### Provided records

-- ==== Sys2Proof/Certificates/Slice0/Obligations.lean ====
section
/-! DEFINITION. The statements for the provers. Each docstring says what is stated and which rules it formalises. -/
open Sys2Proof Sys2Proof.Machine Host

/-- For every command c, every state s and every queue rest: step at s with c in front of rest is exec of c at s with rest as
the queue. (R55) -/
def Obligations.StepRunsFrontCommand : Prop :=
  ∀ (c : Instr) (s : State) (rest : List Instr),
    step { s with pending := c :: rest } = exec c { s with pending := rest }

/-- With no command waiting, step answers the reference tick: while the porch runs and no slew is due, house time moves by 1 us
and the rate (where their sum is not negative) and every wait of a bus port runs 1 us down; the queue, registers, headers,
outputs and map stay, and the journal stays but that a take-over and the commits under way come nearer to their end. The table
has no row for a tick: DESIGN CHOICE of notes/assumptions/13. (R471, R473, R428) -/
def Obligations.IdleStepIsOneTick : Prop :=
  ∀ s : State, s.pending = [] →
    ∃ t, step s = .next t ∧ t.pending = [] ∧ t.regs = s.regs ∧ t.hdrs = s.hdrs ∧
      (∃ n m, n ≤ s.journal.ahead ∧ m ≤ s.journal.takeLeft ∧
        t.journal = { s.journal with ahead := n, takeLeft := m }) ∧
      t.emitted = s.emitted ∧ t.map = s.map ∧
      (s.porchRuns = true → s.time.slew = 0 → 0 ≤ s.fine + usFine + s.time.rate →
        t.fine = s.fine + usFine + s.time.rate) ∧
      (s.porchRuns = true → ∀ i : Fin 2, t.port i = { s.port i with wait := (s.port i).wait - 1000 })

/-- State.reset: the module state is FACTORY (0), no command waits, zone z is served by slice z for every zone, slices S64 to
S67 are spare, and acceptance is closed with REPLAY set. The state as delivered; hidden state is notes/assumptions/11. (R22,
R569, R346) -/
def Obligations.ResetIsFactory : Prop :=
  State.reset.modst.state = 0 ∧ State.reset.pending = [] ∧
  (∀ z : Zone, (State.reset.sliceOf z).val = z.val) ∧
  (∀ p : Phys, 64 ≤ p.val → (State.reset.sl p).life = .spare) ∧
  (∀ p : Phys, p.val < 64 → (State.reset.sl p).life = .serving) ∧
  State.reset.journal.replay = true ∧ State.reset.journal.opened = false ∧ rfWf State.reset.regs = true

/-- At State.reset the module state and the state before it are states of R569 (0 to 4). (R569) -/
def Obligations.ResetStateLegal : Prop := State.reset.modst.legal

/-- For every state whose module state and previous state are codes 0 to 4, the state after any step, whatever command is in
front or none, has them within 0 to 4 again. (R569, R380, R558) -/
def Obligations.StepKeepsStateLegal : Prop :=
  ∀ s t : State, s.modst.legal → step s = .next t → t.modst.legal

/-- From every state step answers a next state: the queue after it is the queue before it without its front command; no command
adds, drops or reorders commands that wait. (R55, R343) -/
def Obligations.StepTakesTheFront : Prop :=
  ∀ s : State, ∃ t, step s = .next t ∧ t.pending = s.pending.tail

/-- The zone-to-slice map changes in a step only where the command is MIGRATION_HOLD, the take-over of a repair or migration;
every other command of the table, and with them every access, opcode, frame, packet and reset, leaves the map as it is.
(R22, R48, R523) -/
def Obligations.MapMovesOnlyInRepair : Prop :=
  ∀ (c : Instr) (s t : State), exec c s = .next t → t.map ≠ s.map → ∃ l, c = .migrationHold l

######

# Required work:
The expected response is every record, reproduced word for word.

# Result below:
-- ==== Sys2Proof/Certificates/Slice0/Obligations.lean ====
section
/-! DEFINITION. The statements for the provers. Each docstring says what is stated and which rules it formalises. -/
open Sys2Proof Sys2Proof.Machine Host

/-- For every command c, every state s and every queue rest: step at s with c in front of rest is exec of c at s with rest as
the queue. (R55) -/
def Obligations.StepRunsFrontCommand : Prop :=
  ∀ (c : Instr) (s : State) (rest : List Instr),
    step { s with pending := c :: rest } = exec c { s with pending := rest }

/-- With no command waiting, step answers the reference tick: while the porch runs and no slew is due, house time moves by 1 us
and the rate (where their sum is not negative) and every wait of a bus port runs 1 us down; the queue, registers, headers,
outputs and map stay, and the journal stays but that a take-over and the commits under way come nearer to their end. The table
has no row for a tick: DESIGN CHOICE of notes/assumptions/13. (R471, R473, R428) -/
def Obligations.IdleStepIsOneTick : Prop :=
  ∀ s : State, s.pending = [] →
    ∃ t, step s = .next t ∧ t.pending = [] ∧ t.regs = s.regs ∧ t.hdrs = s.hdrs ∧
      (∃ n m, n ≤ s.journal.ahead ∧ m ≤ s.journal.takeLeft ∧
        t.journal = { s.journal with ahead := n, takeLeft := m }) ∧
      t.emitted = s.emitted ∧ t.map = s.map ∧
      (s.porchRuns = true → s.time.slew = 0 → 0 ≤ s.fine + usFine + s.time.rate →
        t.fine = s.fine + usFine + s.time.rate) ∧
      (s.porchRuns = true → ∀ i : Fin 2, t.port i = { s.port i with wait := (s.port i).wait - 1000 })

/-- State.reset: the module state is FACTORY (0), no command waits, zone z is served by slice z for every zone, slices S64 to
S67 are spare, and acceptance is closed with REPLAY set. The state as delivered; hidden state is notes/assumptions/11. (R22,
R569, R346) -/
def Obligations.ResetIsFactory : Prop :=
  State.reset.modst.state = 0 ∧ State.reset.pending = [] ∧
  (∀ z : Zone, (State.reset.sliceOf z).val = z.val) ∧
  (∀ p : Phys, 64 ≤ p.val → (State.reset.sl p).life = .spare) ∧
  (∀ p : Phys, p.val < 64 → (State.reset.sl p).life = .serving) ∧
  State.reset.journal.replay = true ∧ State.reset.journal.opened = false ∧ rfWf State.reset.regs = true

/-- At State.reset the module state and the state before it are states of R569 (0 to 4). (R569) -/
def Obligations.ResetStateLegal : Prop := State.reset.modst.legal

/-- For every state whose module state and previous state are codes 0 to 4, the state after any step, whatever command is in
front or none, has them within 0 to 4 again. (R569, R380, R558) -/
def Obligations.StepKeepsStateLegal : Prop :=
  ∀ s t : State, s.modst.legal → step s = .next t → t.modst.legal

/-- From every state step answers a next state: the queue after it is the queue before it without its front command; no command
adds, drops or reorders commands that wait. (R55, R343) -/
def Obligations.StepTakesTheFront : Prop :=
  ∀ s : State, ∃ t, step s = .next t ∧ t.pending = s.pending.tail

/-- The zone-to-slice map changes in a step only where the command is MIGRATION_HOLD, the take-over of a repair or migration;
every other command of the table, and with them every access, opcode, frame, packet and reset, leaves the map as it is.
(R22, R48, R523) -/
def Obligations.MapMovesOnlyInRepair : Prop :=
  ∀ (c : Instr) (s t : State), exec c s = .next t → t.map ≠ s.map → ∃ l, c = .migrationHold l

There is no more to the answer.